# Special Model T Fasteners



## GarageGuy (Apr 22, 2015)

One of the local car guys is restoring a 1923 Model T, and needed the special fasteners that mount the wooden framework for the top. He looked everywhere and they weren't available anymore, so he asked if I could make some for him. The two brown rusty ones are Henry Ford originals (92 years old), and the 26 silver ones are the replacements I made for him.

GG


----------



## GK1918 (Apr 22, 2015)

Nice job surprised Mac's or Langs don't have em.  By the way is this for a closed car?  I too have a 1923 touring -I see none on
mine

sam


----------



## itsme_Bernie (Apr 22, 2015)

That's gotta be great, making parts to keep a classic on the road!  Wow!  Can you show pics of the car someday when it's getting put together?


Bernie


----------



## bluegrass-engineer (Apr 22, 2015)

Nice.  What is the pitch on the thread?  Could you tap the threads or did you have to turn them?


----------



## w9jbc (Apr 22, 2015)

Just a guess but I'd say they're a tapped thread it would be real difficult to single point am internal thread that small.


----------



## GarageGuy (Apr 23, 2015)

GK1918 said:


> Nice job surprised Mac's or Langs don't have em.  By the way is this for a closed car?  I too have a 1923 touring -I see none on
> mine
> sam



Those places may have them, I don't know where he looked before asking if I could make them for him.  Yes, it is a closed car, I'm not sure if it's a 2 door sedan... it has a back seat and would seat 5 people.  I thought it was a 1923, but I could be off a year or two.  These hold the wood roof framework on to the steel body, and then the canvas top covers it all so you can't see it.  There are bolts that stick up from the inside of the car, somewhat like carriage bolts, but you actually tighten these fasteners from the outside of the car before the canvas goes on.



itsme_Bernie said:


> That's gotta be great, making parts to keep a classic on the road!  Wow!  Can you show pics of the car someday when it's getting put together?
> Bernie



I'm a car guy, and I like helping the other car guys with parts or modifications when I can.  The car is a runner.  He is replacing the roof, headliner, and interior.  The rest of the car is ready for a drive right now.  It's currently in storage, so I don't know if I can get a photo of it or not, but I'll see what I can do.



bluegrass-engineer said:


> Nice.  What is the pitch on the thread?  Could you tap the threads or did you have to turn them?

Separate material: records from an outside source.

-- ==== Sys2Proof/Tests/Slice0.lean ====
section
/-! SUPPORT. Tests.  The words and lines are written from 30_encoding.md and 95_test_vectors.md (the vector's id stands
beside each); then, for every statement that has hypotheses, a state and operands that meet them together. -/

open Sys2Proof Sys2Proof.Machine

namespace Sys2Proof.Tests

/-! ## Well-formedness: each check refuses a term -/

theorem test_wf_line_empty : Instr.wellFormed (.hexrec []) = false := by decide

theorem test_wf_line_two_lines : Instr.wellFormed (.hexrec [0x3A#8, 0x0A#8, 0x3A#8]) = false := by decide

theorem test_wf_data_payload :
    Instr.wellFormed (.hexData 0x0000#16 (List.replicate 256 0x00#8)) = false := by decide +kernel

theorem test_wf_end_of_file_payload :
    Instr.wellFormed (.hexEndOfFile 0x0000#16 (List.replicate 256 0x00#8)) = false := by decide +kernel

theorem test_wf_extended_segment_payload :
    Instr.wellFormed (.hexExtendedSegmentAddress 0x0000#16 (List.replicate 256 0x00#8)) = false := by decide +kernel

theorem test_wf_start_segment_payload :
    Instr.wellFormed (.hexStartSegmentAddress 0x0000#16 (List.replicate 256 0x00#8)) = false := by decide +kernel

theorem test_wf_extended_linear_payload :
    Instr.wellFormed (.hexExtendedLinearAddress 0x0000#16 [0x12#8]) = false := by decide

theorem test_wf_start_linear_payload :
    Instr.wellFormed (.hexStartLinearAddress 0x0000#16 [0x12#8, 0x34#8]) = false := by decide

theorem test_wf_unknown_type : Instr.wellFormed (.hexUnknown 0x05#8 0x0000#16 []) = false := by decide

theorem test_wf_unknown_payload :
    Instr.wellFormed (.hexUnknown 0x06#8 0x0000#16 (List.replicate 256 0x00#8)) = false := by decide +kernel

theorem test_wf_reserved_code : Instr.wellFormed (.reservedHostOp 0x9#4) = false := by decide

theorem test_wf_longest_payload :
    Instr.wellFormed (.hexData 0xFFFF#16 (List.replicate 255 0xFF#8)) = true := by decide +kernel

/-! ## Decoding: every constructor's word (R81 to R91) -/

theorem test_decode_op_sync : decode .wire [0x00#8] = .ok .opSync [] := by decide

theorem test_decode_op_cr : decode .wire [0x0D#8] = .ok .opCr [] := by decide

/-- R151: 115200 is 00 C2 01 00. -/
theorem test_decode_op_baud :
    decode .wire [0x42#8, 0x00#8, 0xC2#8, 0x01#8, 0x00#8] = .ok (.opBaud 115200#32) [] := by decide

/-- K13: the frame of cmd_load(0x00010010, [AA]). -/
theorem test_decode_op_load :
    decode .wire [0x4C#8, 0x10#8, 0x00#8, 0x01#8, 0x00#8, 0x01#8, 0x00#8, 0x00#8, 0x00#8, 0xAA#8] = .ok (.opLoad
      0x00010010#32 1#32) [] := by decide

/-- K16. -/
theorem test_decode_op_vfy :
    decode .wire [0x59#8, 0x04#8, 0x00#8, 0x00#8, 0x20#8, 0x03#8, 0x00#8, 0x00#8, 0x00#8] = .ok (.opVfy
      0x20000004#32 3#32) [] := by decide

/-- K19. -/
theorem test_decode_op_run :
    decode .wire [0x52#8, 0x00#8, 0x00#8, 0x00#8, 0x08#8] = .ok (.opRun 0x08000000#32) [] := by decide

theorem test_decode_ack_ok : decode (.response .ackOk) [0x4B#8] = .ok .ackOk [] := by decide

theorem test_decode_ack_echo_baud : decode (.response .ackEchoBaud) [0x42#8] = .ok .ackEchoBaud [] := by decide

theorem test_decode_cr_sequence :
    decode (.response .crSequence) [0x0D#8, 0x0A#8, 0x3E#8] = .ok .crSequence [] := by decide

/-- K16: a readback byte 0x45 is data. -/
theorem test_decode_vfy_readback :
    decode (.response (.readback 3#32)) [0x45#8, 0x0D#8, 0x4B#8, 0x4B#8] = .ok (.vfyReadback 3#32) [] := by decide

/-- W5: ERR_IND and the status byte after it. -/
theorem test_decode_err_response : decode (.response .ackOk) [0x45#8, 0x63#8] = .ok .errResponse [] := by decide

/-- R178, R89: ERR_IND at the response-test after a readback of 45 0D. -/
theorem test_decode_err_response_after_readback :
    decode (.response (.readback 2#32)) [0x45#8, 0x0D#8, 0x45#8, 0x69#8] = .ok .errResponse [] := by decide

/-- W12: the first byte decides before more are there. -/
theorem test_decode_cr_sequence_first_byte :
    decode (.response .crSequence) [0x0A#8] = .error (.unexpectedResponse 0x0D#8 0x0A#8) := by decide

/-- R131: one line, up to and including its 0x0A. -/
theorem test_decode_hexrec :
    decode .hexLine [0x3A#8, 0x30#8, 0x30#8, 0x30#8, 0x30#8, 0x30#8, 0x30#8, 0x30#8, 0x31#8, 0x46#8, 0x46#8, 0x0A#8,
      0x3A#8] = .ok (.hexrec [0x3A#8, 0x30#8, 0x30#8, 0x30#8, 0x30#8, 0x30#8, 0x30#8, 0x30#8, 0x31#8, 0x46#8, 0x46#8,
      0x0A#8]) [0x3A#8] := by decide

/-- V3: `:01001000AA45`. -/
theorem test_decode_record_data :
    decode .record [0x3A#8, 0x30#8, 0x31#8, 0x30#8, 0x30#8, 0x31#8, 0x30#8, 0x30#8, 0x30#8, 0x41#8, 0x41#8, 0x34#8,
      0x35#8] = .ok (.hexData 0x0010#16 [0xAA#8]) [] := by decide

/-- V1: `:00000001FF`. -/
theorem test_decode_record_end_of_file :
    decode .record [0x3A#8, 0x30#8, 0x30#8, 0x30#8, 0x30#8, 0x30#8, 0x30#8, 0x30#8, 0x31#8, 0x46#8, 0x46#8] = .ok
      (.hexEndOfFile 0x0000#16 []) [] := by decide

/-- V8: `:020000021000EC`. -/
theorem test_decode_record_extended_segment :
    decode .record [0x3A#8, 0x30#8, 0x32#8, 0x30#8, 0x30#8, 0x30#8, 0x30#8, 0x30#8, 0x32#8, 0x31#8, 0x30#8, 0x30#8,
      0x30#8, 0x45#8, 0x43#8] = .ok (.hexExtendedSegmentAddress 0x0000#16 [0x10#8, 0x00#8]) [] := by decide

/-- V9: `:0400000300000100F8`. -/
theorem test_decode_record_start_segment :
    decode .record [0x3A#8, 0x30#8, 0x34#8, 0x30#8, 0x30#8, 0x30#8, 0x30#8, 0x30#8, 0x33#8, 0x30#8, 0x30#8, 0x30#8,
      0x30#8, 0x30#8, 0x31#8, 0x30#8, 0x30#8, 0x46#8, 0x38#8] = .ok (.hexStartSegmentAddress 0x0000#16 [0x00#8,
      0x00#8, 0x01#8, 0x00#8]) [] := by decide

/-- V2: `:020000040001F9`. -/
theorem test_decode_record_extended_linear :
    decode .record [0x3A#8, 0x30#8, 0x32#8, 0x30#8, 0x30#8, 0x30#8, 0x30#8, 0x30#8, 0x34#8, 0x30#8, 0x30#8, 0x30#8,
      0x31#8, 0x46#8, 0x39#8] = .ok (.hexExtendedLinearAddress 0x0000#16 [0x00#8, 0x01#8]) [] := by decide

/-- V5: `:0400000508000000EF`. -/
theorem test_decode_record_start_linear :
    decode .record [0x3A#8, 0x30#8, 0x34#8, 0x30#8, 0x30#8, 0x30#8, 0x30#8, 0x30#8, 0x35#8, 0x30#8, 0x38#8, 0x30#8,
      0x30#8, 0x30#8, 0x30#8, 0x30#8, 0x30#8, 0x45#8, 0x46#8] = .ok (.hexStartLinearAddress 0x0000#16 [0x08#8, 0x00#8,
      0x00#8, 0x00#8]) [] := by decide

/-- V10: `:0100000601F8`. -/
theorem test_decode_record_unknown :
    decode .record [0x3A#8, 0x30#8, 0x31#8, 0x30#8, 0x30#8, 0x30#8, 0x30#8, 0x30#8, 0x36#8, 0x30#8, 0x31#8, 0x46#8,
      0x38#8] = .ok (.hexUnknown 0x06#8 0x0000#16 [0x01#8]) [] := by decide

/-- V15: `:01001000aa45`. -/
theorem test_decode_record_lower_case :
    decode .record [0x3A#8, 0x30#8, 0x31#8, 0x30#8, 0x30#8, 0x31#8, 0x30#8, 0x30#8, 0x30#8, 0x61#8, 0x61#8, 0x34#8,
      0x35#8] = .ok (.hexData 0x0010#16 [0xAA#8]) [] := by decide

/-- V16: `:00000001FF`. -/
theorem test_decode_record_terminated :
    decode .record [0x3A#8, 0x30#8, 0x30#8, 0x30#8, 0x30#8, 0x30#8, 0x30#8, 0x30#8, 0x31#8, 0x46#8, 0x46#8, 0x0D#8,
      0x0A#8] = .ok (.hexEndOfFile 0x0000#16 []) [] := by decide

/-- V11: `:02FFFF000102FD`. -/
theorem test_decode_record_offset :
    decode .record [0x3A#8, 0x30#8, 0x32#8, 0x46#8, 0x46#8, 0x46#8, 0x46#8, 0x30#8, 0x30#8, 0x30#8, 0x31#8, 0x30#8,
      0x32#8, 0x46#8, 0x44#8] = .ok (.hexData 0xFFFF#16 [0x01#8, 0x02#8]) [] := by decide

theorem test_decode_host_open :
    decode .host [0x00#8, 0x80#8, 0x25#8, 0x00#8, 0x00#8, 0x00#8, 0x00#8, 0x00#8, 0x00#8] = .ok (.hostOpen 9600#32)
      [] := by decide

theorem test_decode_host_close :
    decode .host [0x01#8, 0x00#8, 0x00#8, 0x00#8, 0x00#8, 0x00#8, 0x00#8, 0x00#8, 0x00#8] = .ok .hostClose
      [] := by decide

theorem test_decode_host_connect :
    decode .host [0x02#8, 0x00#8, 0x00#8, 0x00#8, 0x00#8, 0x00#8, 0x00#8, 0x00#8, 0x00#8] = .ok .hostConnect
      [] := by decide

theorem test_decode_host_cmd_sync :
    decode .host [0x03#8, 0x00#8, 0x00#8, 0x00#8, 0x00#8, 0x00#8, 0x00#8, 0x00#8, 0x00#8] = .ok .cmdSync
      [] := by decide

theorem test_decode_host_cmd_cr :
    decode .host [0x04#8, 0x00#8, 0x00#8, 0x00#8, 0x00#8, 0x00#8, 0x00#8, 0x00#8, 0x00#8] = .ok .cmdCr
      [] := by decide

theorem test_decode_host_cmd_baud :
    decode .host [0x05#8, 0x00#8, 0xC2#8, 0x01#8, 0x00#8, 0x00#8, 0x00#8, 0x00#8, 0x00#8] = .ok (.cmdBaud 115200#32)
      [] := by decide

theorem test_decode_host_cmd_load :
    decode .host [0x06#8, 0x10#8, 0x00#8, 0x01#8, 0x00#8, 0x01#8, 0x00#8, 0x00#8, 0x00#8] = .ok (.cmdLoad
      0x00010010#32 1#32) [] := by decide

theorem test_decode_host_cmd_vfy :
    decode .host [0x07#8, 0x04#8, 0x00#8, 0x00#8, 0x20#8, 0x03#8, 0x00#8, 0x00#8, 0x00#8] = .ok (.cmdVfy
      0x20000004#32 3#32) [] := by decide

theorem test_decode_host_cmd_run :
    decode .host [0x08#8, 0x00#8, 0x00#8, 0x00#8, 0x08#8, 0x00#8, 0x00#8, 0x00#8, 0x00#8] = .ok (.cmdRun
      0x08000000#32) [] := by decide

theorem test_decode_host_hexrun :
    decode .host [0x09#8, 0x00#8, 0x00#8, 0x00#8, 0x00#8, 0x00#8, 0x00#8, 0x00#8, 0x00#8] = .ok .hexrun
      [] := by decide

theorem test_decode_host_reserved :
    decode .host [0x0C#8, 0x00#8, 0x00#8, 0x00#8, 0x00#8, 0x00#8, 0x00#8, 0x00#8, 0x00#8] = .ok (.reservedHostOp
      0xC#4) [] := by decide

/-! ## Lines that fail (X vectors) and bytes no decoder accepts -/

/-- ` :00000001FF` -/
theorem test_X3_is_malformed :
    decodeLine [0x20#8, 0x3A#8, 0x30#8, 0x30#8, 0x30#8, 0x30#8, 0x30#8, 0x30#8, 0x30#8, 0x31#8, 0x46#8, 0x46#8] =
      .malformed .mark := by decide

/-- `:0` -/
theorem test_X7_is_malformed : decodeLine [0x3A#8, 0x30#8] = .malformed .length := by decide

/-- `:0000000100FF` -/
theorem test_X9_is_malformed :
    decodeLine [0x3A#8, 0x30#8, 0x30#8, 0x30#8, 0x30#8, 0x30#8, 0x30#8, 0x30#8, 0x31#8, 0x30#8, 0x30#8, 0x46#8,
      0x46#8] = .malformed .length := by decide

/-- `:00000001FFZ` -/
theorem test_X12_is_malformed :
    decodeLine [0x3A#8, 0x30#8, 0x30#8, 0x30#8, 0x30#8, 0x30#8, 0x30#8, 0x30#8, 0x31#8, 0x46#8, 0x46#8, 0x5A#8] =
      .malformed .length := by decide

/-- `:0G` -/
theorem test_X14_is_malformed : decodeLine [0x3A#8, 0x30#8, 0x47#8] = .malformed .digit := by decide

/-- `:0000000GFE` -/
theorem test_X17_is_malformed :
    decodeLine [0x3A#8, 0x30#8, 0x30#8, 0x30#8, 0x30#8, 0x30#8, 0x30#8, 0x30#8, 0x47#8, 0x46#8, 0x45#8] = .malformed
      .digit := by decide

/-- `:01001000AB45` -/
theorem test_X19_is_malformed :
    decodeLine [0x3A#8, 0x30#8, 0x31#8, 0x30#8, 0x30#8, 0x31#8, 0x30#8, 0x30#8, 0x30#8, 0x41#8, 0x42#8, 0x34#8,
      0x35#8] = .malformed .checksum := by decide

/-- `;0G` -/
theorem test_X28_is_malformed : decodeLine [0x3B#8, 0x30#8, 0x47#8] = .malformed .mark := by decide

/-- R94: no other byte selects a command. -/
theorem test_decode_wire_rejects : decode .wire [0x41#8] = .error (.notAWireOpcode 0x41#8) := by decide

theorem test_decode_host_rejects : decode .host [0x10#8] = .error (.notAHostCode 0x10#8) := by decide

/-! ## One step of an instruction -/

/-- An Idle session, nothing waiting. -/
def idle : State := { State.reset with sess := .idle, baudCur := 9600#32 }

/-- An Idle session with the bytes `rx` waiting. -/
def idleRx (rx : List Byte) : State := { idle with env := { Env.quiet with rx := rx } }

/-- An operation in flight in session state `x`, with `prog` to run and the bytes `rx` waiting. -/
def busyIn (x : Sess) (prog : List Stmt) (rx : List Byte) : State :=
  { State.reset with sess := x, busy := true, prog := prog, env := { Env.quiet with rx := rx } }

/-- A HEXRUN in progress in session state `x`. -/
def hexrunIn (x : Sess) : State :=
  { State.reset with sess := x, hsActive := true, busy := true, opCur := 0x9#4 }

/-- A field of the next state. -/
def ask {α : Type} (a : Answer) (f : State → α) : Option α :=
  match a with
  | .next t => some (f t)
  | _ => none

/-- R179: the opcode is sent and recorded; a response-test and four address bytes follow. -/
theorem test_op_run_sends_opcode :
    ask (exec (.opRun 0x08000000#32) idle) (fun t => (t.out.tp, t.lastCmd, t.prog.length)) = some ([.tx 0x52#8],
      0x52#8, 7) := by decide

/-- K14. -/
theorem test_ack_ok_mismatch :
    ask (exec .ackOk { busyIn .loading [] [] with rtByte := 0x4C#8 }) (fun t => (t.stCause, t.stExp, t.stAct,
      t.sess)) = some (.protocolError, 0x4B#8, 0x4C#8, .disconnected) := by decide

/-- W18. -/
theorem test_ack_echo_baud_mismatch :
    ask (exec .ackEchoBaud { busyIn .settingBaud [] [] with rtByte := 0x4B#8 }) (fun t => (t.stCause, t.stExp,
      t.stAct)) = some (.protocolError, 0x42#8, 0x4B#8) := by decide

/-- W12: nothing more is read. -/
theorem test_cr_sequence_first_byte :
    ask (exec .crSequence { busyIn .connecting [] [0x3E#8, 0x0D#8] with rtByte := 0x0A#8 }) (fun t => (t.stExp,
      t.stAct, t.env.rx)) = some (0x0D#8, 0x0A#8, [0x3E#8, 0x0D#8]) := by decide

/-- W19, K11. -/
theorem test_err_response_code :
    ask (exec .errResponse (busyIn .settingBaud [] [0x62#8])) (fun t => (t.stCause, t.stCode, t.sess, t.anyFault)) =
      some (.deviceError, 0x62#8, .disconnected, true) := by decide

/-- S4, H2. -/
theorem test_data_address :
    ask (exec (.hexData 0x0010#16 [0xAA#8]) { hexrunIn .idle with abase := 0x00010000#32 }) (fun t => (t.p0, t.p1,
      t.sess)) = some (0x00010010#32, 1#32, .loading) := by decide

/-- H15. -/
theorem test_data_refused_when_disconnected :
    ask (exec (.hexData 0x0010#16 [0xAA#8]) (hexrunIn .disconnected)) (fun t => (t.stCause, t.stCode, t.stOp,
      t.out.tp)) = some (.refused, 0x06#8, 0x9#4, []) := by decide

/-- V12, H4. -/
theorem test_extended_linear_base :
    ask (exec (.hexExtendedLinearAddress 0x0000#16 [0xFF#8, 0xFF#8]) idle) (fun t => t.abase) = some
      0xFFFF0000#32 := by decide

/-- V18, H7. -/
theorem test_extended_linear_short :
    ask (exec (.hexExtendedLinearAddress 0x0000#16 [0x12#8]) (hexrunIn .idle)) (fun t => (t.stCause, t.stSub,
      t.sess, t.anyFault)) = some (.malformedRecord, 4#3, .idle, true) := by decide

/-- V5, R138. -/
theorem test_start_linear_address :
    ask (exec (.hexStartLinearAddress 0x0000#16 [0x08#8, 0x00#8, 0x00#8, 0x00#8]) (hexrunIn .idle)) (fun t => t.p0)
      = some 0x08000000#32 := by decide

/-- P4, line 3: the accumulator ends at 0x11. -/
theorem test_hexrec_checksum :
    ask (exec (.hexrec [0x3A#8, 0x30#8, 0x31#8, 0x30#8, 0x30#8, 0x31#8, 0x31#8, 0x30#8, 0x30#8, 0x42#8, 0x42#8,
      0x34#8, 0x34#8]) (hexrunIn .idle)) (fun t => (t.stCause, t.stSub, t.cksAcc, t.sess, t.hsActive)) = some
      (.malformedRecord, 2#3, 0x11#8, .idle, false) := by decide

/-- V6. -/
theorem test_hexrec_record :
    ask (exec (.hexrec [0x3A#8, 0x30#8, 0x34#8, 0x30#8, 0x30#8, 0x30#8, 0x30#8, 0x30#8, 0x30#8, 0x44#8, 0x45#8,
      0x41#8, 0x44#8, 0x42#8, 0x45#8, 0x45#8, 0x46#8, 0x43#8, 0x34#8]) idle) (fun t => (t.recLen, t.recType, t.recCks,
      recPayload t)) = some (0x04#8, 0x00#8, 0xC4#8, [0xDE#8, 0xAD#8, 0xBE#8, 0xEF#8]) := by decide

The threads are 1/4 20TPI, so very standard stuff.  They are tapped.  It would have been a much easier job with a nice HSS spiral flute tap, but my old dull carbon steel taper tap is all I had to work with on this project.  That was the hardest part of the job.


----------



## GarageGuy (Apr 23, 2015)

He told me he didn't have the tool to install these fasteners, so I made one for him today.  I pulled a piece of A-286 out of my metal box, not really knowing what it was.  Interesting stuff!  My band saw made it halfway through a 5/8" rod before giving up.  I ended up using a high speed abrasive cutoff tool to finish the cut, and all carbide cutting tools after that.  I put a 1/2" hex head on it so he could use a socket & ratchet to turn it.  The bolt can't stick out past the top of the fastener anyway, otherwise it could tear through the canvas top material.

GG


----------



## davidh (Apr 23, 2015)

thats the mother of necessity.  nice little project.


----------